Urgency & change management
All organizations face the need for change. Learning how to effectively create a sense of urgency through change management can set organizations apart from their competitors. Without urgency, any change effort will be threatened, and employees often won’t rise to the challenge to grow with the company.
Individuals in large corporations often fall into one of two categories when it comes to change: false urgency or complacency.
False urgency: Employees who see every change as the most important and can’t identify priorities fall into false urgency. These are the organizations that “tend to boil the ocean” or go overboard making the task or project unnecessarily difficult. Managers often think if their employees are showing desperate energy, such as running from meeting to meeting, then they have a sense of urgency. It can also make the employee feel as though they excel at firefighting. This, however, falls into false urgency because it is motivated by pressures of worry or fear.
Complacency: Others feel that no real change is needed because they are content with the status quo. They rely on what worked before and expect that what worked previously will still work today, and work into the future.
The solution to false urgency and complacency is true urgency.
True urgency: When you focus on the critical issues and a resolve to win. When you are trying to accomplish something important each day. It will be an accomplishment that moves you, the team, and the organization to an aligned state for the future. This is the focus of true urgency.

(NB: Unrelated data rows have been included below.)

theorem HistoryInv.receivedAll {s : State} (h : HistoryInv s) (ps : List Packet) :
    HistoryInv (s.receivedAll ps) := by
  induction ps generalizing s with
  | nil => exact h
  | cons p ps ih => exact ih (h.received p)

theorem HistoryInv.sendFrames {s : State} (h : HistoryInv s) (ps : List Packet) :
    HistoryInv (s.sendFrames ps) := by
  induction ps generalizing s with
  | nil => exact h
  | cons p ps ih => exact ih (h.sendFrame p)

/-- A tick sends frames, or with the link down none; the rest of it no history reports. -/
theorem HistoryInv.tick {s : State} (h : HistoryInv s) (axes : Vector Bool 4) :
    HistoryInv (tick axes s) := by
  have hslew : HistoryInv (s.slewAxes axes) := h.congr rfl rfl rfl rfl
  simp only [Machine.tick]
  split
  · exact (hslew.sendFrames _).congr rfl rfl rfl rfl
  · exact hslew.congr rfl rfl rfl rfl

theorem HistoryInv.of_effect {s t : State} {r : Request} (h : HistoryInv s) (he : Effect s r t) :
    HistoryInv t := by
  cases he with
  | reset => exact (historyInv_powerOn s.params).congr rfl rfl rfl rfl
  | setTarget a v => exact h.congr rfl rfl rfl rfl
  | moveTick axes => exact h.tick axes
  | moveToTarget m =>
    have hwrite : HistoryInv (s.writeTargets m) := h.congr rfl rfl rfl rfl
    exact hwrite.tick _
  | sends _ p => exact h.sendFrame p
  | raises _ e he => exact h.emitCommand he
  | returns _ x => exact h.congr rfl rfl rfl rfl
  | receives _ ps rx up fe => exact (h.receivedAll ps).congr rfl rfl rfl rfl

/-- Settles O57, by the effect of the operation the step serves: each keeps the invariant. -/
theorem stepKeepsHistoryInvariant : Obligations.StepKeepsHistoryInvariant := by
  intro s t hs ht
  obtain ⟨-, hidle⟩ | ⟨r, rest, -, hserve⟩ := step_cases s
  · cases hidle.symm.trans ht
    exact hs
  · have hrest : HistoryInv { s with requests := rest } := hs.congr rfl rfl rfl rfl
    exact hrest.of_effect (effect_of_perform (hserve.symm.trans ht))

end Sys2Proof.Machine
end

section
/-! Inbound and outbound operations are separate (rule R43): receipt keeps what sending and moving write,
and sending and moving keep the decoder, the link and the far end. -/

namespace Sys2Proof.Machine

/-! ### Receipt -/

/-- `t` has the sending state, the Move state, the link and the far end of `s`. -/
structure KeepsOutbound (s t : State) : Prop where
  last : t.last = s.last
  txStream : t.txStream = s.txStream
  current : t.current = s.current
  target : t.target = s.target
  linkUp : t.linkUp = s.linkUp
  farEnd : t.farEnd = s.farEnd

/-- Packets received and a decoder state written keep all of it. -/
theorem keepsOutbound_receivedAll (s : State) (ps : List Packet) (rx : RxState) :
    KeepsOutbound s ((s.receivedAll ps).withLine rx s.linkUp s.farEnd) := by
  obtain ⟨-, hlast, hcurrent, htarget, -, htx, -⟩ := receivedAll_frame s ps
  exact ⟨hlast, htx, hcurrent, htarget, rfl, rfl⟩

theorem keepsOutbound_of_opRxByte {b : Byte} {s t : State} (h : opRxByte b s = .next t) :
    KeepsOutbound s t := by
  obtain ⟨ps, rx, hb⟩ := opRxByte_receives b s
  cases hb.symm.trans h
  exact keepsOutbound_receivedAll s ps rx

Urgency is discussed in length by Harvard business School professor John Kotter, who wrote the bestseller “Leading Change” which revealed why change is so hard. Kotter established an 8-step process for implementing successful transformations and highlights the crucial first step; creating a sense of urgency by getting people to see and feel the need for change.
Role model and reward true urgency
True urgency starts at the top. “Leaders establish the vision for the future and set the strategy for getting there”, Kotter says. Upper and middle management need to role model true urgency by providing clear priorities for all employees. Additionally, management should not reward false urgency, or “firefighting”, and instead should reward those employees who make a difference every day that aligns toward the team’s and organization’s broader goals.
Help your employees create action that is vigilant, externally oriented, and aimed at winning. When your team and you are acting with true urgency, you will see continued progress toward solving important issues and striving to achieve bold goals despite barriers. True urgency allows people to feel empowered, bring their best for the success of their organization, and enjoy their jobs.
Empowering your employees
Once you’ve helped your employees to focus on true urgency, you will see an increase in productivity. Creating the right atmosphere allows employees to have the right mentality will allow them to act toward achieving bold goals. To get the best of your employees you need to empower them with these important skills to make changes on their own.
How much do most companies spend on payroll? It is assumed that employees are often the number one expense, so you want to get the best return on that investment. Allowing employees to innovate and remain truly urgent will get you that big return.
Change is inevitable. Through the promotion of true urgency, and effective management of the change process, you can enable your organization and its employees to be truly successful.